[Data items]
-- ==== Sys2Proof/Machine/Matrix.lean ====
section
/-! DEFINITION. The matrix engine: MATMUL (chapter 02, R109 to R111, R172, R173, Table 4.6). -/

namespace Sys2Proof.Machine

/-! ## Fields (Table 4.6) -/

def mWAddr (d : Nat) : Nat := fld d 128 26
def mWFmt (d : Nat) : Nat := fld d 154 4
def mAAddr (d : Nat) : Nat := fld d 158 26
def mAFmt (d : Nat) : Nat := fld d 184 4
def mOAddr (d : Nat) : Nat := fld d 188 26
def mOFmt (d : Nat) : Nat := fld d 214 4
def mmRows (d : Nat) : Nat := fld d 218 6 + 1
def mK (d : Nat) : Nat := fld d 224 20
def mN (d : Nat) : Nat := fld d 244 16
def mAStride (d : Nat) : Nat := 64 * fld d 260 16
def mOStride (d : Nat) : Nat := 64 * fld d 276 16
def mHalf (d : Nat) : Nat := 2 * fld d 292 1 + fld d 293 1
def mRecBase (d : Nat) : Nat := fld d 294 8
def mE1 (d : Nat) : Nat := fld d 302 2
def mE2 (d : Nat) : Nat := fld d 304 2
def mE3 (d : Nat) : Nat := fld d 306 3
def mE4 (d : Nat) : Bool := bitOf d 309
def mSat (d : Nat) : Bool := bitOf d 310
def mEpi (d : Nat) : Nat := fld d 312 26
def mE1Scalar (d : Nat) : F32 := BitVec.ofNat 32 (fld d 338 32)
def mE4Scalar (d : Nat) : F32 := BitVec.ofNat 32 (fld d 370 32)

/-! ## Stationary blocks (Table 2.3, R39, R42 to R44, R110) -/

/-- Columns of a stored block, by weight format and the tag of the named half. -/
def blockCols (fmt tag : Nat) : Nat :=
  match fmt with
  | 0 => 64
  | 5 => 8
  | 6 => 8
  | 7 => if tag = 2 then 64 else 32
  | _ => 32

/-- Bytes of a stored block. -/
def wBlockBytes (fmt tag : Nat) : Nat :=
  match fmt with
  | 1 => 3072
  | 5 => 2048
  | 6 => 2048
  | 7 => if tag = 2 then 1536 else 768
  | _ => 4096

/-- Address and scale record of block (b, j) (R110). -/
def blockAt (d w bs j b jj : Nat) : Nat × Nat :=
  if bitOf d 402 then
    let g := Nat.max 1 (fld d 403 8)
    (w + 256 * (b / g * fld d 411 20 + b % g * fld d 431 20 + jj * fld d 451 20),
      mRecBase d + b / g * fld d 471 8 + b % g * fld d 479 8 + jj * fld d 487 8)
  else (w + (b * j + jj) * bs, mRecBase d + b * j + jj)

def halfOf (t : Tile) (h : Nat) : HalfStore := sget halfReset t.halves h

/-- Number of `n` little-endian bytes of a half. -/
def halfNum (h : HalfStore) (a n : Nat) : Nat := ofLe (memRdN h.data a n)

/-- Element k of column n of a stored block at address `a` with scale record `rec` (Table 2.3, R36, R40, R43). -/
def weightAt (sp : Spad) (h : HalfStore) (fmt a rec n k : Nat) : FpVal :=
  match fmt with
  | 0 =>
    fpMulX (decE2M1 (fld (spadNum sp (a + 64 * n + k / 2) 1) (4 * (k % 2)) 4)) (decE8M0 (halfNum h (256 * rec + 4 * n + k / 32) 1))
  | 1 =>
    fpMulX (decE3M2 (fld (spadNum sp (a + 96 * n + 3 * (k / 4)) 3) (6 * (k % 4)) 6)) (decE8M0 (halfNum h (128 * rec + 4 * n + k / 32) 1))
  | 5 => decBF16 (spadNum sp (a + 256 * n + 2 * k) 2)
  | 6 => decFP16 (spadNum sp (a + 256 * n + 2 * k) 2)
  | 7 =>
    let i := 16 * n + k / 8
    let code := fld (spadNum sp (a + 12 * i / 8) 2) (12 * i % 8) 12
    let e := halfNum h (8 * code) 8
    match h.tag with
    | 2 => fpMulX (decE2M1 (fld e (4 * (k % 8)) 4)) (decE8M0 (fld e 32 8))
    | 3 => decE4M3 (fld e (8 * (k % 8)) 8)
    | _ => decE5M2 (fld e (8 * (k % 8)) 8)
  | f => decFmt f (spadNum sp (a + 128 * n + k) 1)

/-! ## Accumulation (R49 to R54) -/

/-- The FP32 sum of a group of 32 exact products (R50, R54). -/
def groupSum (ps : List FpVal) : F32 := encFP32 (fpSumX ps)

/-- The slice sum of 128 products: four groups in the fixed tree (R51). -/
def sliceSum (ps : List FpVal) : F32 :=
  let g := fun i => groupSum ((ps.drop (32 * i)).take 32)
  fadd (fadd (g 0) (g 1)) (fadd (g 2) (g 3))

/-- The accumulated result of a row and a column over its K slices in order; a skipped slice adds +0
(R52, R173). -/
def dotFp (as ws : List FpVal) (skip : List Bool) : F32 :=
  let ps := chunks 128 (as.length / 128 + 1) (List.zipWith fpMulX as ws)
  let ts := (List.range ps.length).map fun j => if skip.getD j false then f32Zero else sliceSum (ps.getD j [])
  match ts with
  | [] => f32Zero
  | t0 :: rest => rest.foldl fadd t0

/-- The integer of an exact integral value. -/
def intOf : FpVal → Int
  | .fin s m _ => if s then -(m : Int) else m
  | _ => 0

/-- One saturating INT32 addition; the Bool says it clamped (R53). -/
def satAdd32 (a b : Int) : Int × Bool :=
  let v := a + b
  if v < -(2 ^ 31) then (-(2 ^ 31), true) else if 2 ^ 31 - 1 < v then (2 ^ 31 - 1, true) else (v, false)

/-- The INT8 result of a row and a column (R53). -/
def dotInt (as ws : List FpVal) : Int × Bool :=
  let ps := chunks 128 (as.length / 128 + 1) (List.zipWith (fun a w => intOf a * intOf w) as ws)
  match ps.map fun l => l.foldl (· + ·) 0 with
  | [] => (0, false)
  | t0 :: rest => rest.foldl (fun acc t => let r := satAdd32 acc.1 t; (r.1, acc.2 || r.2)) (t0, false)

/-! ## Epilogue (R56 to R59, R111) -/

/-- Stages E1 to E4 of column `c` of column block `b`. -/
def epilogue (sp : Spad) (d epi b c : Nat) (acc : F32) (int_ : Option Int) : F32 :=
  let line := epi + 512 * b
  let scale : F32 := if mE1 d = 1 then BitVec.ofNat 32 (spadNum sp (line + 4 * c) 4) else mE1Scalar d
  let e1 := match int_ with
    | some i => if mE1 d = 0 then f32OfInt i else encFP32 (fpMulX (fpOfInt i) (f32 scale))
    | none => if mE1 d = 0 then acc else fmul acc scale
  let e2 := match mE2 d with
    | 1 => fadd e1 (encFP32 (decBF16 (spadNum sp (line + 256 + 2 * c) 2)))
    | 2 => fadd e1 (BitVec.ofNat 32 (spadNum sp (line + 256 + 4 * c) 4))
    | _ => e1
  let e3 := activateFn (mE3 d) e2
  if mE4 d then fmul e3 (mE4Scalar d) else e3

/-! ## The descriptor -/

/-- Everything MATMUL needs to know about its blocks. -/
structure MatGeom where
  t : Tile
  half : HalfStore
  a : Nat
  w : Nat
  o : Nat
  slices : Nat
  cols : Nat
  nblk : Nat
  win : Option Window
deriving DecidableEq, Repr

def matGeom (s : State) (c : FireCtx) : MatGeom :=
  let t := tileOf s c.lt
  let h := halfOf t (mHalf c.d)
  let a := c.addr (mAAddr c.d) 0
  let cols := blockCols (mWFmt c.d) h.tag
  { t := t, half := h, a := a, w := c.addr (mWAddr c.d) 1, o := c.addr (mOAddr c.d) 2
    slices := ceilDiv (mK c.d) 128, cols := cols, nblk := ceilDiv (mN c.d) cols, win := windowOf t.lists a }

/-- The blocks in streaming order: column block, slice, address, record. -/
def matBlocks (d : Nat) (g : MatGeom) : List (Nat × Nat × Nat × Nat) :=
  (List.range g.nblk).flatMap fun b => (List.range g.slices).map fun j =>
    let x := blockAt d g.w (wBlockBytes (mWFmt d) g.half.tag) g.slices b j
    (b, j, x.1, x.2)

/-- Output columns of the array for the pair's rate class (R32, R38, Table 2.9). -/
def rateCols (d tag : Nat) : Nat :=
  let wb := if mWFmt d = 7 then (if tag = 2 then 4 else 8) else fmtBits (mWFmt d)
  let b := Nat.max wb (fmtBits (mAFmt d))
  if b ≤ 4 then 64 else if b ≤ 8 then 32 else 8

/-- Read slots of one stored block, streamed in sub-blocks of the rate class (R62). -/
def blockCost (d : Nat) (g : MatGeom) (a : Nat) : Nat :=
  let bs := wBlockBytes (mWFmt d) g.half.tag
  let nc := Nat.min g.cols (rateCols d g.half.tag)
  let sub := bs * nc / g.cols
  ((List.range (g.cols / nc)).map fun h => lineCost (a + h * sub) sub).foldl (· + ·) 0

/-- Rows of the activation operand, dense or expanded from a coordinate list (R172). -/
def matARows (d : Nat) (g : MatGeom) : List (List FpVal) :=
  match g.win with
  | some w => clRows g.t.spad w g.a (mAFmt d) (mmRows d) (mK d) true
  | none => (List.range (mmRows d)).map fun r => readRow g.t.spad (mAFmt d) (g.a + mAStride d * r) (mK d)

/-- Slices that every row of a valid list leaves empty (R173). -/
def matSkips (d : Nat) (g : MatGeom) : List Bool :=
  match g.win with
  | none => []
  | some w =>
    if clValid g.t.spad w g.a (mAFmt d) (mmRows d) (mK d) true then
      let h := clHdrOf (clBytes g.t.spad w g.a 0 64)
      (List.range g.slices).map fun j => (List.range (mmRows d)).all fun r => (clSegment g.t.spad w g.a h r j).isEmpty
    else []

/-- Checks at issue: block addresses (R39, R441), ranges (R78, R109), shared pages (R145), windows (R72, R73), tag (R47).  A CB12×8
descriptor whose half has none of the codebook tags is checked for range with blocks of 768 bytes and 32 columns, so that ADDR_RANGE may
come before FORMAT_TAG (DESIGN CHOICE, log entry 129). -/
def matChecks (s : State) (c : FireCtx) : List Nat :=
  let d := c.d
  let g := matGeom s c
  let bs := wBlockBytes (mWFmt d) g.half.tag
  let blocks := matBlocks d g
  let grain := if mWFmt d = 7 && g.half.tag != 2 then 256 else 512
  let ob := outRowBytes (mOFmt d) (mN d)
  let orows := rowAddrs g.o (mOStride d) (mmRows d)
  let arows := if g.win.isSome then [] else rowAddrs g.a (mAStride d) (mmRows d)
  let ab := rowBytes (mAFmt d) (mK d)
  let epis := if mE1 d = 1 || mE2 d != 0 then rowAddrs (mEpi d) 512 g.nblk else []
  let tagBad := (mWFmt d == 7 && !(decide (2 ≤ g.half.tag) && decide (g.half.tag ≤ 4))) ||
    (decide (mWFmt d < 2) && g.half.tag != 1)
  chk (!tagBad && blocks.any fun b => b.2.2.1 % grain != 0) stFieldInvalid ++
    chk (!(rangesFit orows ob && rangesFit arows ab && rangesFit epis 512 && blocks.all fun b => decide (b.2.2.1 + bs ≤ spadEnd))
      || !decide (g.a < spadEnd)) stAddrRange ++
    chk (sharedHit s c.lt (orows.map fun a => (a, ob))) stRegionBound ++
    chk (tenantTile g.t && (rangesCtl orows ob || rangesCtl arows ab || rangesCtl epis 512 ||
      (blocks.any fun b => meetsCtl b.2.2.1 bs) || rangesProtect g.t orows ob)) stAddrProtect ++
    chk tagBad stFormatTag

/-- The weight column `n` (of the whole product) over K, in order. -/
def weightCol (d : Nat) (g : MatGeom) (n : Nat) : List FpVal :=
  (List.range (mK d)).map fun k =>
    let x := blockAt d g.w (wBlockBytes (mWFmt d) g.half.tag) g.slices (n / g.cols) (k / 128)
    weightAt g.t.spad g.half (mWFmt d) x.1 x.2 (n % g.cols) (k % 128)

/-- What one output column holds: each row's FP32 value, or its INT32 value, and the INT32 clamp. -/
def matColumn (d : Nat) (g : MatGeom) (rows : List (List FpVal)) (skip : List Bool) (n : Nat) :
    List (F32 × Option Int) × Bool × Bool :=
  let ws := weightCol d g n
  let isInt := mWFmt d == 4
  let rs := rows.map fun as =>
    if isInt then
      let r := dotInt as ws
      (epilogue g.t.spad d (mEpi d) (n / g.cols) (n % g.cols) f32Zero (some r.1), some r.1, r.2)
    else (epilogue g.t.spad d (mEpi d) (n / g.cols) (n % g.cols) (dotFp as ws skip) none, none, false)
  let used := (List.zip ws (List.range ws.length)).any fun w => fpIsNan w.1 && !skip.getD (w.2 / 128) false
  (rs.map fun r => (r.1, r.2.1), rs.any (fun r => r.2.2), used)

/-- What the activation store holds while the descriptor runs (R32, R33, R172): the rows as they lie in scratchpad, or those of a list with
the code 0 at every absent position; of an invalid list the bytes are free values. -/
def activationBytes (d : Nat) (g : MatGeom) : List Byte :=
  match g.win with
  | none => (List.range (mmRows d)).flatMap fun r => spadRead g.t.spad (g.a + mAStride d * r) (rowBytes (mAFmt d) (mK d))
  | some w =>
    if clValid g.t.spad w g.a (mAFmt d) (mmRows d) (mK d) true then
      let h := clHdrOf (clBytes g.t.spad w g.a 0 64)
      (List.range (mmRows d)).flatMap fun r =>
        let es := (List.range (clNblk h)).flatMap fun b => clSegment g.t.spad w g.a h r b
        packRow (mAFmt d) ((List.range (mK d)).map fun c => (es.find? fun e => e.1 == c).elim 0 (·.2))
    else
      let bytes := spadRead g.t.spad w.base (w.limit - w.base)
      (List.range (mmRows d)).flatMap fun r => packRow (mAFmt d) ((List.range (mK d)).map fun c => (Config.clElement bytes r c).toNat)

/-- The results of column block `b` in its accumulator bank, row after row, before the epilogue (R32, R52, R53). -/
def accBank (d : Nat) (g : MatGeom) (rows : List (List FpVal)) (skip : List Bool) (b : Nat) : List (BitVec 32) :=
  let ns := (List.range g.cols).map (b * g.cols + ·) |>.filter fun n => decide (n < mN d)
  rows.flatMap fun as => ns.map fun n =>
    let ws := weightCol d g n
    if mWFmt d = 4 then BitVec.ofInt 32 (dotInt as ws).1 else dotFp as ws skip

/-- The two banks after the descriptor: block b is in bank b mod 2, so each holds the last block of its parity.  Which bank takes
a descriptor's first block is not given: bank 0 does, for every descriptor (DESIGN CHOICE, assumption 143). -/
def accBanks (d : Nat) (g : MatGeom) (rows : List (List FpVal)) (skip : List Bool) : List (Nat × List (BitVec 32)) :=
  [0, 1].filterMap fun k =>
    (((List.range g.nblk).filter fun b => b % 2 == k).getLast?).map fun b => (k, accBank d g rows skip b)

/-- Read slots of the blocks as they are streamed: a block whose first line is the last line of the block before it does not read that
line again, so a pair of CB12×8 FP8 blocks costs three (Table 2.9). -/
def streamCost (d : Nat) (g : MatGeom) (addrs : List Nat) : Nat :=
  let bs := wBlockBytes (mWFmt d) g.half.tag
  let again := if rateCols d g.half.tag < g.cols then 0
    else ((List.zip addrs (addrs.drop 1)).filter fun x => (x.1 + bs - 1) / 512 == x.2 / 512).length
  (addrs.map (blockCost d g)).foldl (· + ·) 0 - again

/-- Read slots of the activation operand: dense rows, or the header, table and arrays of its list (R172). -/
def matCostA (d : Nat) (g : MatGeom) : Nat :=
  match g.win with
  | some w => clCost g.t.spad w g.a (mAFmt d) (mmRows d)
  | none => ((List.range (mmRows d)).map fun r => lineCost (g.a + mAStride d * r) (rowBytes (mAFmt d) (mK d))).foldl (· + ·) 0

/-- MATMUL: products, accumulation, epilogue and output rows (R49 to R60, R110).  NAN_IN looks at activation and weight elements with their
block and entry scales; a NaN epilogue scale, scalar or bias leaves it clear (DESIGN CHOICE, log entry 130). -/
def actMatmul (s : State) (c : FireCtx) : FireRes :=
  let d := c.d
  let g := matGeom s c
  let rows := matARows d g
  let skip := matSkips d g
  let cols := (List.range (mN d)).map (matColumn d g rows skip)
  let outs := (List.range (mmRows d)).map fun r =>
    let vals := cols.map fun x => x.1.getD r (f32Zero, none)
    if mOFmt d = 9 then (packRow 9 (vals.map fun v => ofInt (v.2.getD 0) 32), ([] : List CvtFlags))
    else packOut (mOFmt d) (mSat d) (vals.map fun v => f32 v.1)
  let nanIn := rows.any (fun r => r.any fpIsNan) || cols.any fun x => x.2.2
  let arith := arithWord (outs.flatMap (·.2)) nanIn (cols.any fun x => x.2.1)
  let wCost := streamCost d g (((matBlocks d g).filter fun b => !skip.getD b.2.1 false).map (·.2.2.1))
  let eCost := if mE1 d = 1 || mE2 d != 0 then g.nblk else 0
  let put := fun (sp : Spad) (o : (List Byte × List CvtFlags) × Nat) => spadWrite sp (g.o + mOStride d * o.2) o.1.1
  let numbered := List.zip outs (List.range outs.length)
  let s1 := updTile s c.lt fun t =>
    { t with
      spad := numbered.foldl put (chargeRd t.spad (matCostA d g + wCost + eCost))
      actStore := activationBytes d g, accBanks := accBanks d g rows skip }
  { resOk s1 g.o (mmRows d * outRowBytes (mOFmt d) (mN d)) with arith := arith }

/-- A matrix descriptor. -/
def isMatmul (d : Nat) : Bool := dClass d == 0 && dOp d == 0

end Sys2Proof.Machine
end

■ **Assignment**
Across the data above, count every line with "used" in it and write only the total.

■ **Task result**
2